As they adjust, they’ll probably make big changes to the rib-eye steak ($39). Served slathered in onions and hot pickled Fresno peppers, the beef — already rather thin — would fit right in at a Tex-Mex joint. But an odd boiled-beef texture means this rib-eye doesn’t hold up to the arrachera plates down in Oak Cliff.
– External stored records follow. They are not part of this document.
theorem exec_timeSet_malformed {s : State} {m : CmdHdr} {ops : List Byte} (ht : s.takes m) (hlen : ops.length ≤ 239)
    (hne : ops.length ≠ 4) : exec (.timeSet m ops) s = .next (s.refusedBy cmdTimeSet m .malformed) :=
  exec_timeSet_refused ht hlen (by rw [judgeTimeSet, parseWord_none hne])

theorem exec_timeSet_lockout {s : State} {m : CmdHdr} {ops : List Byte} (ht : s.takes m) (hlen : ops.length = 4)
    (hl : s.store.lockout = true) : exec (.timeSet m ops) s = .next (s.refusedBy cmdTimeSet m .lockout) := by
  refine exec_timeSet_refused ht (by omega) ?_
  obtain ⟨v, hv⟩ := Option.isSome_iff_exists.1 (parseWord_length.2 hlen)
  rw [judgeTimeSet, hv]
  exact if_pos hl

/-- A lodging that the checks of R166 refuse is counted and answered with nothing else done. -/
theorem exec_claimLodge_refused {s : State} {m : CmdHdr} {ops : List Byte} {r : MgmtReason} (asFrame : Bool) (ht : s.takes m)
    (hlen : ops.length ≤ 239) (hr : s.admitted.trunkLodgeCheck (parseLodge ops) = some r) :
    exec (.claimLodge asFrame m ops) s = .next
      (State.refusedBy { s with claims := { s.claims with counts :=
        { s.claims.counts with refused := satInc max32 s.claims.counts.refused } } } cmdClaimLodge m r) := by
  have hframe : CommandFrame (runClaimLodge m ops) (.claimLodge asFrame m ops) := by
    cases asFrame with
    | false => exact commandFrame_of (payload := cmdClaimLodge :: ops) ht.2.1 (by simp only [List.length_cons]; omega) fun _ => rfl
    | true => exact lodgeFrame_of (payload := ops) ht.2.1 (by omega) fun _ => rfl
  refine hframe.runs_to ht ?_ rfl
  rw [runClaimLodge, hr]
  rfl

/-- A reply that finds its queue full is dropped, and counted (R15). -/
theorem offerReply_full {s : State} {p : Port} (h : 4 ≤ s.replyPlacesUsed p) (f : QFrame) :
    offerReply p f s = s.updPortCounts p fun n => { n with replyDrops := satInc max32 n.replyDrops } := by
  have hfull : ¬ s.replyPlacesUsed p < Config.replyPlaces := Nat.not_lt.2 h
  simp only [offerReply, if_neg hfull]
  rfl

/-! ### Queries -/

theorem queryClaims_empty (s : State) :
    queryClaims [] s.admitted = .ok (BitVec.ofNat 8 s.claims.queue.length :: (s.claims.queue.map claimBytes).flatten) := by
  have hlen := List.length_map (f := claimBytes) (as := s.claims.queue)
  rw [← hlen]
  rfl
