-- ==== Sys2Proof/Machine/Ops.lean ====
section
/-! DEFINITION. The named operations over the state: register and buffer updates, the abort path (60_exceptions.md
R155), and the sequencer's steps (43_sequencer.md R101 to R112). Every meaning is written over these. -/

namespace Sys2Proof.Machine

/-! ### Updates -/

/-- Appends a call to the trace (R7). -/
def State.log (s : State) (e : Event) : State := { s with trace := s.trace ++ [e] }

/-- `PHASE <- p` (R6, R13). -/
def State.setPhase (s : State) (p : Phase) : State := { s with phase := p }

/-- The queues after an answer was taken. -/
def State.setEnv (s : State) (e : Env) : State := { s with env := e }

/-- `STATUS <- c` (R18). -/
def State.setStatus (s : State) (c : Status) : State := { s with status := c }

/-- `ADDR <- a` (R15). -/
def State.setAddr (s : State) (a : Addr) : State := { s with addr := a }

/-- What every accept does: the request is taken from the port, OP, P0 and P1 are latched, STATUS is OK, NWORDS and
W0..W2 are cleared (R101). -/
def State.latch (s : State) (op : Op) (p0 p1 : Word) : State :=
  { s with op := op, p0 := p0, p1 := p1, status := .ok, nwords := 0, w0 := 0, w1 := 0, w2 := 0, req := none }

/-- `HND <- h; BOUND <- 1` (R105). -/
def State.bind (s : State) (h : Handle) : State := { s with hnd := h, bound := true }

/-- `BOUND <- 0` (R104, R112). -/
def State.unbind (s : State) : State := { s with bound := false }

/-- The buffer with its first bytes overwritten: bytes beyond keep what they held (R20, R21). -/
def overwrite (f old : List Byte) : List Byte := f ++ old.drop f.length

/-- `TXBUF[0 .. len(f)-1] <- f; TXLEN <- len(f)` (R20, R101). -/
def State.loadTx (s : State) (f : List Byte) : State :=
  { s with txbuf := overwrite f s.txbuf, txlen := BitVec.ofNat 4 f.length }

/-- `RXBUF[0 .. len(bs)-1] <- bs; RXLEN <- len(bs)` (R21, R108). -/
def State.loadRx (s : State) (bs : List Byte) : State :=
  { s with rxbuf := overwrite bs s.rxbuf, rxlen := BitVec.ofNat 4 bs.length }

/-- `W[i] <- ws[i]` for `i < n`, the others kept; `NWORDS <- n` (R109). -/
def State.loadWords (s : State) (ws : List Word) (n : Nat) : State :=
  { s with w0 := ws.getD 0 s.w0, w1 := ws.getD 1 s.w1, w2 := ws.getD 2 s.w2, nwords := BitVec.ofNat 2 n }

/-- The answer of the evaluation port: the operands are taken, the value stands at the output (R44; log entry 8). -/
def State.answer (s : State) (v : PortOut) : State := { s with out := some v, eval := none }

/-! ### Reads -/

/-- `TXBUF[0 .. TXLEN-1]` (R33). -/
def State.txFrame (s : State) : List Byte := s.txbuf.take s.txlen.toNat

/-- `RXBUF[0 .. RXLEN-1]` (R109). -/
def State.rxFrame (s : State) : List Byte := s.rxbuf.take s.rxlen.toNat

/-- One byte of TXBUF, none outside 0..7 (R22). -/
def State.txByte (s : State) (i : Nat) : Option Byte := s.txbuf[i]?

/-- One byte of RXBUF, none outside 0..8 (R22). -/
def State.rxByte (s : State) (i : Nat) : Option Byte := s.rxbuf[i]?

/-! ### Taking a failure, and hardware reset -/

/-- The abort path `raise Fail(code)`: STATUS holds the code; PHASE goes to REL_FAIL where a BEGIN holds a binding,
else to IDLE; nothing else is written, nothing is saved (R155). There is no return from it (R157). -/
def State.raiseFail (s : State) (code : Status) : State :=
  { s with status := code, phase := if s.op = .beginOp ∧ s.bound = true then .relFail else .idle }

/-- The hardware reset of the block: every register at its reset value (R170), no external call and no wait (R171); the
inputs and outputs outside the block stay, the reset input is taken (log entry 17). -/
def State.hardwareReset (s : State) : State :=
  { State.reset with req := s.req, eval := s.eval, env := s.env, out := s.out, trace := s.trace }

/-! ### The accept step -/

/-- Accept of BEGIN (R101). -/
def acceptBegin (addr : Addr) (p0 p1 : Word) (s : State) : State :=
  ((s.latch .beginOp p0 p1).setAddr addr).setPhase (if s.bound then .relOld else .opening)

/-- Accept of END (R101). -/
def acceptEnd (p0 p1 : Word) (s : State) : State :=
  (s.latch .endOp p0 p1).setPhase (if s.bound then .relOld else .idle)

/-- Accept of a chip operation: E_NOT_READY without any call while unbound, else the frame is built (R101, R160). BOUND
is all it examines (R103). -/
def acceptChip (op : Op) (p0 p1 : Word) (s : State) : State :=
  if s.bound then ((s.latch op p0 p1).loadTx (opFrame op p0 p1)).setPhase .write
  else ((s.latch op p0 p1).setStatus .eNotReady).setPhase .idle

/-! ### The steps of a running operation

A step whose collaborator has not answered is not enabled: the block stays as it is (R49, R100; log entry 3). -/

/-- REL_OLD: the held binding is released before anything else (R104). -/
def relOldStep (s : State) : Result :=
  match s.env.releases with
  | 0 => .next s
  | k + 1 =>
    .next ((((s.setEnv { s.env with releases := k }).log (.released s.hnd)).unbind).setPhase
      (if s.op = .beginOp then .opening else .idle))

/-- OPEN: acquires the binding and builds the get-serial-number frame, or aborts with E_OPEN (R105). -/
def openStep (s : State) : Result :=
  match s.env.opens with
  | [] => .next s
  | some h :: rest =>
    .next (((((s.setEnv { s.env with opens := rest }).log (.opened s.addr (some h))).bind h).loadTx
      (frameBytes 0x3682#16 [])).setPhase .write)
  | none :: rest =>
    .next (((s.setEnv { s.env with opens := rest }).log (.opened s.addr none)).raiseFail .eOpen)

/-- WRITE of SOFT_RESET: the general call, whose answer is ignored (R106). -/
def writeGeneralStep (s : State) : Result :=
  match s.env.generals with
  | [] => .next s
  | a :: rest =>
    .next (((s.setEnv { s.env with generals := rest }).log (.wroteGeneral s.hnd s.txFrame a)).setPhase .delay)

/-- WRITE of every other operation: a failed write aborts with E_WRITE (R106). -/
def writeDeviceStep (s : State) : Result :=
  match s.env.writes with
  | [] => .next s
  | true :: rest =>
    .next (((s.setEnv { s.env with writes := rest }).log (.wrote s.hnd s.txFrame true)).setPhase .delay)
  | false :: rest =>
    .next (((s.setEnv { s.env with writes := rest }).log (.wrote s.hnd s.txFrame false)).raiseFail .eWrite)

/-- WRITE: one call with all of `TXBUF[0 .. TXLEN-1]` (R33, R106). -/
def writeStep (s : State) : Result :=
  if s.op = .softReset then writeGeneralStep s else writeDeviceStep s

/-- DELAY: sleeps `delay_ms(OP)`, then ends the operation or goes on to the read (R107). -/
def delayStep (s : State) : Result :=
  match delayMs s.op with
  | none => .fault .illegalPhase
  | some ms =>
    match s.env.sleeps with
    | 0 => .next s
    | k + 1 =>
      .next (((s.setEnv { s.env with sleeps := k }).log (.slept ms)).setPhase
        (if respWords s.op = 0 then .idle else .read))

/-- READ: one call for all `3n` bytes; `fail`, and an answer of another length, abort with E_READ (R34, R39, R108). -/
def readStep (s : State) : Result :=
  if respWords s.op = 0 then .fault .illegalPhase
  else
    match s.env.reads with
    | [] => .next s
    | none :: rest =>
      .next (((s.setEnv { s.env with reads := rest }).log (.didRead s.hnd (3 * respWords s.op) none)).raiseFail .eRead)
    | some bs :: rest =>
      if bs.length = 3 * respWords s.op then
        .next ((((s.setEnv { s.env with reads := rest }).log
          (.didRead s.hnd (3 * respWords s.op) (some bs))).loadRx bs).setPhase .check)
      else
        .next (((s.setEnv { s.env with reads := rest }).log
          (.didRead s.hnd (3 * respWords s.op) (some bs))).raiseFail .eRead)

/-- `ident_bad(ws)`: all three words equal, and the common value 0x0000 or 0xFFFF (R110). -/
def identBad : List Word → Bool
  | [a, b, c] => a == b && b == c && (a == 0x0000#16 || a == 0xFFFF#16)
  | _ => false

/-- CHECK: the parser, then for BEGIN the identity check; all words are loaded or none (R91, R109). -/
def checkStep (s : State) : Result :=
  match parseBytes s.rxFrame (respWords s.op) with
  | .outside => .fault .rxShort
  | .badCrc => .next (s.raiseFail .eCrc)
  | .ok ws =>
    if s.op = .beginOp ∧ identBad ws = true then .next (s.raiseFail .eIdent)
    else .next ((s.loadWords ws (respWords s.op)).setPhase .idle)

/-- REL_FAIL: a failed BEGIN gives its binding back; STATUS keeps the failure code (R112). -/
def relFailStep (s : State) : Result :=
  match s.env.releases with
  | 0 => .next s
  | k + 1 => .next ((((s.setEnv { s.env with releases := k }).log (.released s.hnd)).unbind).setPhase .idle)

/-- The step of the running operation, by PHASE (R13, R100). In IDLE no operation runs: nothing is done. -/
def runningStep (s : State) : Result :=
  match s.phase with
  | .idle => .next s
  | .relOld => relOldStep s
  | .opening => openStep s
  | .write => writeStep s
  | .delay => delayStep s
  | .read => readStep s
  | .check => checkStep s
  | .relFail => relFailStep s

/-- One step of a host operation `op` (log entry 7): in IDLE it is accepted; while it is the running operation its own
step is taken; while another operation runs, a request for it is not accepted and has no effect (R43). -/
def operation (op : Op) (accepted : State) (s : State) : Result :=
  if s.phase = .idle then .next accepted
  else if s.op = op then runningStep s
  else .next s

/-- A frame on the wire: the WRITE step sends it if it is the frame in TXBUF; at any other time it is not sent and
nothing happens (R33, R106; log entry 9). -/
def sendFrame (f : List Byte) (s : State) : Result :=
  if s.phase = .write ∧ s.txFrame = f then writeStep s else .next s

end Sys2Proof.Machine
end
That’s one misstep on a menu full of confident strides. Of more concern to some customers will be the cost: One person’s dinner can easily run to $60 without ordering a single drink, and drinking will not ease the pain, since three-quarters of the red wine bottles are over $90. The Charles will be a special occasion for most, then, although the dining room seems full of the kind of Dallasite for whom random Monday nights are reasons to splurge. It’s certainly seductive to join them. Sitting in this exquisitely odd dining room, admiring the black-tied bar staff and chowing down on dainty portions of octopus and gnudi, I felt like splurging, too.

The Charles, 1632 Market Center Blvd. 469-917-9000, thecharlesdallas.com. Open Monday through Wednesday 5:30-10:30 p.m. and Thursday through Saturday 5:30-11:30 p.m.